**Action item:** Write out again, exactly, the lines below starting at the one with "def pkgTag (p" and ending at the one with "p.length != 5080".

**Information shown:**
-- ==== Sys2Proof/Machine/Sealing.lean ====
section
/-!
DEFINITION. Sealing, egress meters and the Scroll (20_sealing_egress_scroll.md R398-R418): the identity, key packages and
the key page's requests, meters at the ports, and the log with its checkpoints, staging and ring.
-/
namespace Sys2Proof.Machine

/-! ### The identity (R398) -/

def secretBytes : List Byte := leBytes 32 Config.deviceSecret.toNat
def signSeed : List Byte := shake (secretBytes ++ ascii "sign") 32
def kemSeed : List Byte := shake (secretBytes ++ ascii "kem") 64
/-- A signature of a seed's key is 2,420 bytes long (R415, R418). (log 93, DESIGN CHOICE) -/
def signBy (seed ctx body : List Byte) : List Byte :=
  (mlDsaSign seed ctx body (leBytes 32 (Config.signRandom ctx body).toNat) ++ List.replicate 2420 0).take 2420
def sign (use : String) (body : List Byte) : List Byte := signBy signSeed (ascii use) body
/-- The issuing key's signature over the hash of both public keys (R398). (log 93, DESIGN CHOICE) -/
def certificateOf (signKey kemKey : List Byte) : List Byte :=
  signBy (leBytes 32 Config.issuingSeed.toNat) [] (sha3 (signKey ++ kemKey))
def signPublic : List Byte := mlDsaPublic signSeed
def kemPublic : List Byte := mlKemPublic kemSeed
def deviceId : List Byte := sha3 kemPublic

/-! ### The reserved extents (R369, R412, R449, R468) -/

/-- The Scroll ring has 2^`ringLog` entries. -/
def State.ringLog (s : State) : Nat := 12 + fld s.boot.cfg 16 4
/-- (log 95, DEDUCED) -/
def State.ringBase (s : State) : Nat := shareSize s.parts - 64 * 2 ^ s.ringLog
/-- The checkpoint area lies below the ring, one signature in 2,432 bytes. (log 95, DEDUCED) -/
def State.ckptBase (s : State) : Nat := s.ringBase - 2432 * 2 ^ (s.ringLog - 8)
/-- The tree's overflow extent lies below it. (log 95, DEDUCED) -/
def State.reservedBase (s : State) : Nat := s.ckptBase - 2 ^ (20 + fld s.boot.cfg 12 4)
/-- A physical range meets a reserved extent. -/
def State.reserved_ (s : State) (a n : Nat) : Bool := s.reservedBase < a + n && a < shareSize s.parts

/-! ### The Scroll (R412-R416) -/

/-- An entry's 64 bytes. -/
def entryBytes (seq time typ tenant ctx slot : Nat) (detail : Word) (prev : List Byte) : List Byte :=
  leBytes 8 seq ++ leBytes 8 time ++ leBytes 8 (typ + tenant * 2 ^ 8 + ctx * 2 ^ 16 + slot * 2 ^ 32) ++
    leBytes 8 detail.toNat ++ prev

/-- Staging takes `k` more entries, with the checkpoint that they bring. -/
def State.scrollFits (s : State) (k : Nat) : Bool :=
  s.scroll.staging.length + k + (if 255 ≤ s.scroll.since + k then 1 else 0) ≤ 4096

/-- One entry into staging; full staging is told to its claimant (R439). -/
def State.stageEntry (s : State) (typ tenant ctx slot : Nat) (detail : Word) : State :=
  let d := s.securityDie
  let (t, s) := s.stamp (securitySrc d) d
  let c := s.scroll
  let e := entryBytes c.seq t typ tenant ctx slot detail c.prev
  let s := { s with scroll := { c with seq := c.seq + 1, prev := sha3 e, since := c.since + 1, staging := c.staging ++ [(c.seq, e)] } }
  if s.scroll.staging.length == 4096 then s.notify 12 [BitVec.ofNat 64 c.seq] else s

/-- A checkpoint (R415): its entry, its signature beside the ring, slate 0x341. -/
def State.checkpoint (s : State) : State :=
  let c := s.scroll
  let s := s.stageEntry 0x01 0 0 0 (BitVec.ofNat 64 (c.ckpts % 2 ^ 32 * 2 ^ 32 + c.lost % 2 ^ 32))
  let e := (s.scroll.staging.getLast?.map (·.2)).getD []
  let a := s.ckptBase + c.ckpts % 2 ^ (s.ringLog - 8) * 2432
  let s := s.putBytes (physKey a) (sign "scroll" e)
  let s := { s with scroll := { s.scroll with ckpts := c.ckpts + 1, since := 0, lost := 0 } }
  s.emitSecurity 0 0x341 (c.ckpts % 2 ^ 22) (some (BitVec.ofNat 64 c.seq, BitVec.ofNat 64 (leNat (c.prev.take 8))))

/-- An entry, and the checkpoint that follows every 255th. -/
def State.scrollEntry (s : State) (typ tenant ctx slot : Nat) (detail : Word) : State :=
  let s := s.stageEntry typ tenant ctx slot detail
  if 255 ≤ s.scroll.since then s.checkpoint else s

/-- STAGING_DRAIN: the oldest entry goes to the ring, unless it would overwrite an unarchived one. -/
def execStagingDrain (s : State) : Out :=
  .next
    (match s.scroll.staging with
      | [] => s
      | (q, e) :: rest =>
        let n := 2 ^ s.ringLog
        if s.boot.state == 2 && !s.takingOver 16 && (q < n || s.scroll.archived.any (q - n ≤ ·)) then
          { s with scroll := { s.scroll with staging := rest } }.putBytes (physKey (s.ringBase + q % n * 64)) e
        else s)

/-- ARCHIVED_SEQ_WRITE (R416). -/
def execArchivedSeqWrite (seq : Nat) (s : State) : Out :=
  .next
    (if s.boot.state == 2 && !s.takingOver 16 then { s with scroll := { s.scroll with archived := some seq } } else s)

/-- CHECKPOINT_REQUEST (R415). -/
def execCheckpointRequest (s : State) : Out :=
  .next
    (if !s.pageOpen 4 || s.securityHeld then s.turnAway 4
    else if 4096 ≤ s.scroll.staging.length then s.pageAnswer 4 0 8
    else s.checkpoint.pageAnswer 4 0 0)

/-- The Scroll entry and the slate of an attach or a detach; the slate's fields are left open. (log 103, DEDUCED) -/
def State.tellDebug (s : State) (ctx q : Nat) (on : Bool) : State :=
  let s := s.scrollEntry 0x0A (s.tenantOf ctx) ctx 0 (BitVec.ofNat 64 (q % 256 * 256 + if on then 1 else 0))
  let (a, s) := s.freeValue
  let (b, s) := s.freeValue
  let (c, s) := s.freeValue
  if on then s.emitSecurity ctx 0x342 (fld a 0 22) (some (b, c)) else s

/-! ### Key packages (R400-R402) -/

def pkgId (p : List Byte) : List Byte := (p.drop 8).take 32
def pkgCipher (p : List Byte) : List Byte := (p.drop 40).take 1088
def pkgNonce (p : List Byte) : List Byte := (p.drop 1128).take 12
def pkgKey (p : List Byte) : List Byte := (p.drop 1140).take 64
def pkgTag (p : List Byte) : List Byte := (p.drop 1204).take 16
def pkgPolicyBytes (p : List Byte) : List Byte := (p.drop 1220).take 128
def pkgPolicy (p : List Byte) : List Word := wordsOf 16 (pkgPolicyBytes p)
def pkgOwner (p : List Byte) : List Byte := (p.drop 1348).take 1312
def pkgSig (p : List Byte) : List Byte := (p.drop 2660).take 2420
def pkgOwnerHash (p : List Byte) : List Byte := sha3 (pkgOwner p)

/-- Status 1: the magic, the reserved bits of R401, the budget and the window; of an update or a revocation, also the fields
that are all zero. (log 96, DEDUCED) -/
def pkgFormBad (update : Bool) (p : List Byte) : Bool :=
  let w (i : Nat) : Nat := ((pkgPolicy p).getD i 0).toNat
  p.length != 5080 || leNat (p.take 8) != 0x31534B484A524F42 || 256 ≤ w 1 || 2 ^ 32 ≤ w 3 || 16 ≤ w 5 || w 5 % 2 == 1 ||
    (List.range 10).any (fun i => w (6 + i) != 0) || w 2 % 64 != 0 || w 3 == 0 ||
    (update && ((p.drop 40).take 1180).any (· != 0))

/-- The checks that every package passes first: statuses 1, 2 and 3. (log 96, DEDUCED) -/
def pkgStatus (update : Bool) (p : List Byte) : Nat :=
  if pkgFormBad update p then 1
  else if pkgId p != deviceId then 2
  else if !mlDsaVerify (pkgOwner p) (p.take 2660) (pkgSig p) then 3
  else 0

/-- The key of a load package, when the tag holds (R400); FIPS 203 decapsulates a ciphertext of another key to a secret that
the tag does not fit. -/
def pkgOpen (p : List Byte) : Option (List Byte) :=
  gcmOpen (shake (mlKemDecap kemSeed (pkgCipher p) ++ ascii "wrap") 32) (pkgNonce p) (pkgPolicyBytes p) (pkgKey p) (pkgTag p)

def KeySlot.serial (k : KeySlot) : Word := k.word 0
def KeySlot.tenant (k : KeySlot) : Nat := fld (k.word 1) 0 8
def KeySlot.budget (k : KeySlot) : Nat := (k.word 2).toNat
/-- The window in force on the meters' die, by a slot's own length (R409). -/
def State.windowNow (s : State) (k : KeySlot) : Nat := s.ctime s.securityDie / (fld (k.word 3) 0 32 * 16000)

**Response to the exercise:**
def pkgTag (p : List Byte) : List Byte := (p.drop 1204).take 16
def pkgPolicyBytes (p : List Byte) : List Byte := (p.drop 1220).take 128
def pkgPolicy (p : List Byte) : List Word := wordsOf 16 (pkgPolicyBytes p)
def pkgOwner (p : List Byte) : List Byte := (p.drop 1348).take 1312
def pkgSig (p : List Byte) : List Byte := (p.drop 2660).take 2420
def pkgOwnerHash (p : List Byte) : List Byte := sha3 (pkgOwner p)

/-- Status 1: the magic, the reserved bits of R401, the budget and the window; of an update or a revocation, also the fields
that are all zero. (log 96, DEDUCED) -/
def pkgFormBad (update : Bool) (p : List Byte) : Bool :=
  let w (i : Nat) : Nat := ((pkgPolicy p).getD i 0).toNat
  p.length != 5080 || leNat (p.take 8) != 0x31534B484A524F42 || 256 ≤ w 1 || 2 ^ 32 ≤ w 3 || 16 ≤ w 5 || w 5 % 2 == 1 ||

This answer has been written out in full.